> [DESCRIPTION OF THE TASK]: From the entries below, transcribe exactly the lines between the line holding "k with aborts" and the line holding "(fun h => afterMen h p men)) ∧", inclusive; skip all other lines.

> [PROVIDED MATERIAL]:
Start of Block

/-- O23: what the commands of the page states do (R81, R84, R85, R87, R89–R92, R98, R112). -/
def Obligations.PageCommandsDo : Prop :=
  (∀ a p men, Does (.pageEnable a p men) (fun h => h.Reach a p 8 ∧ noEnable p = false ∧ (afterMen h p men).state p = 0 ∧
      (afterMen h p men).enableRefused p = none ∧ (afterMen h p men).cannotHave p = none ∧
      ((afterMen h p men).claim p ((afterMen h p men).needs p) ((afterMen h p men).needTimers p)).isOk = true)
    (fun h => match (afterMen h p men).claim p ((afterMen h p men).needs p) ((afterMen h p men).needTimers p) with
      | .ok k => ((k.setState p 1).onStart p).showNeed
      | .error _ => h)) ∧
  (∀ a p men, Does (.pageEnable a p men) (fun h => h.Reach a p 8 ∧ noEnable p = false ∧ (afterMen h p men).state p = 3)
    (fun h => (afterMen h p men).setState p 6)) ∧
  (∀ a p men, Does (.pageEnable a p men) (fun h => h.Reach a p 8 ∧ noEnable p = false ∧ ((afterMen h p men).state p = 4 ∨ (afterMen h p men).state p = 5))
    (fun h => (afterMen h p men).err p E.badState)) ∧
  (∀ a p men, Does (.pageDisable a p men) (fun h => h.Reach a p 8 ∧ noEnable p = false ∧ ((afterMen h p men).state p = 1 ∨ (afterMen h p men).state p = 2))
    (fun h => (((afterMen h p men).setState p 3).onDrain p).showWaits p)) ∧
  (∀ a p men, Does (.pageAbort a p men) (fun h => h.Reach a p 8 ∧ noEnable p = false ∧ ((afterMen h p men).state p = 1 ∨ (afterMen h p men).state p = 5) ∧
      (afterMen h p men).stuck p = false)
    (fun h =>
      let k := ((afterMen h p men).onAbort p).setState p 4
      Hw.showWaits { k with aborts := (p, k.frc) :: k.aborts.filter fun x => x.1 != p } p)) ∧
  (∀ a p men, Does (.pageAbort a p men) (fun h => h.Reach a p 8 ∧ noEnable p = false ∧ (afterMen h p men).stuck p = true)
    (fun h => afterMen h p men)) ∧
  (∀ p, Does (.pageStartComplete p) (fun h => p ≠ 0x54 ∧ h.present p = true ∧ h.state p = 1 ∧ noEnable p = false ∧ h.mayRun p = true)
    (fun h => ((h.setState p 2).onRunning p).showWaits p)) ∧
  (∀ p, Does (.pageDrainComplete p) (fun h => p ≠ 0x48 ∧ h.present p = true ∧ noEnable p = false ∧ h.state p = 3 ∧ h.drained p = true ∧
      (h.onDrained p).state p = 3)
    (fun h => (h.onDrained p).pageOff p)) ∧
  (∀ p, Does (.pageAbortComplete p) (fun h => h.present p = true ∧ noEnable p = false ∧ h.state p = 4 ∧ h.aborted p = true)
    (fun h => ((h.onOff p).pageOff p).setBits (R.PAGE_IRQ_STAT_ABORT_DONE p) 1)) ∧
  (∀ p since, Does (.abortBoundExpiry p) (fun h => h.aborts.find? (fun x => x.1 == p) = some (p, since) ∧ h.state p = 4 ∧
      since + h.g (R.PAGE_ABORT_BOUND_BOUND p) * 1000 ≤ h.frc)
    (fun h => Hw.abortOverrun { h with aborts := h.aborts.filter fun x => x.1 != p, overruns := p :: h.overruns } false p ((h.frc - since) / 1000 % 2 ^ 32))) ∧
  (∀ p code, E.defined code = true → (p ≠ 0x44 ∨ code ≠ E.diagMismatch) → Does (.pageFunctionFault p code) (fun h => h.present p = true ∧
      noEnable p = false ∧ (h.state p = 1 ∨ h.state p = 2 ∨ h.state p = 3 ∨ h.state p = 6))
    (fun h => ((h.fault p code).secLeft p).showWaits p)) ∧
  Does (.pageFunctionFault 0x44 E.diagMismatch) (fun h => h.present 0x44 = true ∧ (h.state 0x44 = 1 ∨ h.state 0x44 = 2 ∨ h.state 0x44 = 3 ∨ h.state 0x44 = 6))
    (fun h =>
      ((h.fresh.2.dangerous false 16 3 (h.fresh.1 % 2 ^ 16) (h.fresh.1 / 2 ^ 16 % 2 ^ 32)).fault 0x44 E.diagMismatch).showWaits 0x44) ∧
  (∀ p x y, Does (.memoryEccUncorrectable p 0 x y) (fun h => h.pwr.core = true ∧ h.present p = true ∧ noEnable p = false)
    (fun h => ((h.fault p E.eccUncorr).secLeft p).showWaits p)) ∧
  (∀ p x y, Does (.memoryEccUncorrectable p 2 x y) (fun h => h.pwr.core = true) (fun h => h.loseReserve x)) ∧
  (∀ a p v, v < 256 → p ≠ 0x10 → p ≠ 0x11 → p ≠ 0x12 → p ≠ 0x13 → Does (.pageOwnerWrite a p v) (fun h => h.Reach a p 0x1C ∧ h.off p = true ∧
      (v < h.contexts ∨ v = 0xFF))
    (fun h => ((h.reply 0).s (R.PAGE_OWNER_OWNER p) v).accepted p)) ∧
  (∀ a p, Does (.pageIrqStatClear a p 0xFFFFFFFF) (fun h => h.Reach a p 0x14 ∧ p ≠ 2 ∧ p ≠ 3)
    (fun h => (((((h.reply 0).clrBits (R.PAGE_IRQ_STAT_STATE_CHG p) 1).clrBits (R.PAGE_IRQ_STAT_ERROR p) 1).clrBits
      (R.PAGE_IRQ_STAT_ABORT_DONE p) 1).clrBits (R.PAGE_IRQ_STAT_CLAIM_FAIL p) 1).clrBits (R.PAGE_IRQ_STAT_FUNC_IRQ p) 0xFFFF)) ∧
  (∀ a r, r < 2 ^ 16 → Does (.claimQuery a r) (fun h => h.Reach a 0 0x60)
    (fun h =>
      let who := if h.absent r then 0xFF else (h.holder r).getD 0xFE
      let k := ((h.reply 0).s R.BLK_CLAIM_RESULT_RES r).s R.BLK_CLAIM_RESULT_HOLDER who
      (k.s R.BLK_CLAIM_RESULT_HCTX (if k.present who then k.g (R.PAGE_OWNER_OWNER who) else 0xFF)).accepted 0)) ∧
  (∀ a mhz, 200 ≤ mhz → mhz ≤ 1500 → Does (.blkCclkWrite a mhz) (fun h => h.Reach a 0 0x6C ∧ h.g R.BLK_CCLK_MHZ = mhz)
    (fun h => (h.reply 0).accepted 0)) ∧
  (∀ a mhz, 200 ≤ mhz → mhz ≤ 1500 → Does (.blkCclkWrite a mhz) (fun h => h.Reach a 0 0x6C ∧ (h.pwr.core = false ∨ h.allOff offCclk = true) ∧
      h.g R.BLK_CCLK_MHZ ≠ mhz)
    (fun h => (Hw.liveUpdate ((h.reply 0).s R.BLK_CCLK_MHZ mhz).showWidth 6 0 mhz (h.g R.BLK_CCLK_MHZ)).accepted 0)) ∧
  (∀ a p, Does (.pageErrRead a p) (fun h => h.Reach a p 0x10)
    (fun h => (((h.reply 0).s (R.PAGE_ERR_FIRST p) 0).s (R.PAGE_ERR_COUNT p) 0).reply (h.g (R.PAGE_ERR_FIRST p) + 65536 * h.g (R.PAGE_ERR_COUNT p))))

End of Block

> [WRITTEN ANSWER]:
      Hw.showWaits { k with aborts := (p, k.frc) :: k.aborts.filter fun x => x.1 != p } p)) ∧
  (∀ a p men, Does (.pageAbort a p men) (fun h => h.Reach a p 8 ∧ noEnable p = false ∧ (afterMen h p men).stuck p = true)
    (fun h => afterMen h p men)) ∧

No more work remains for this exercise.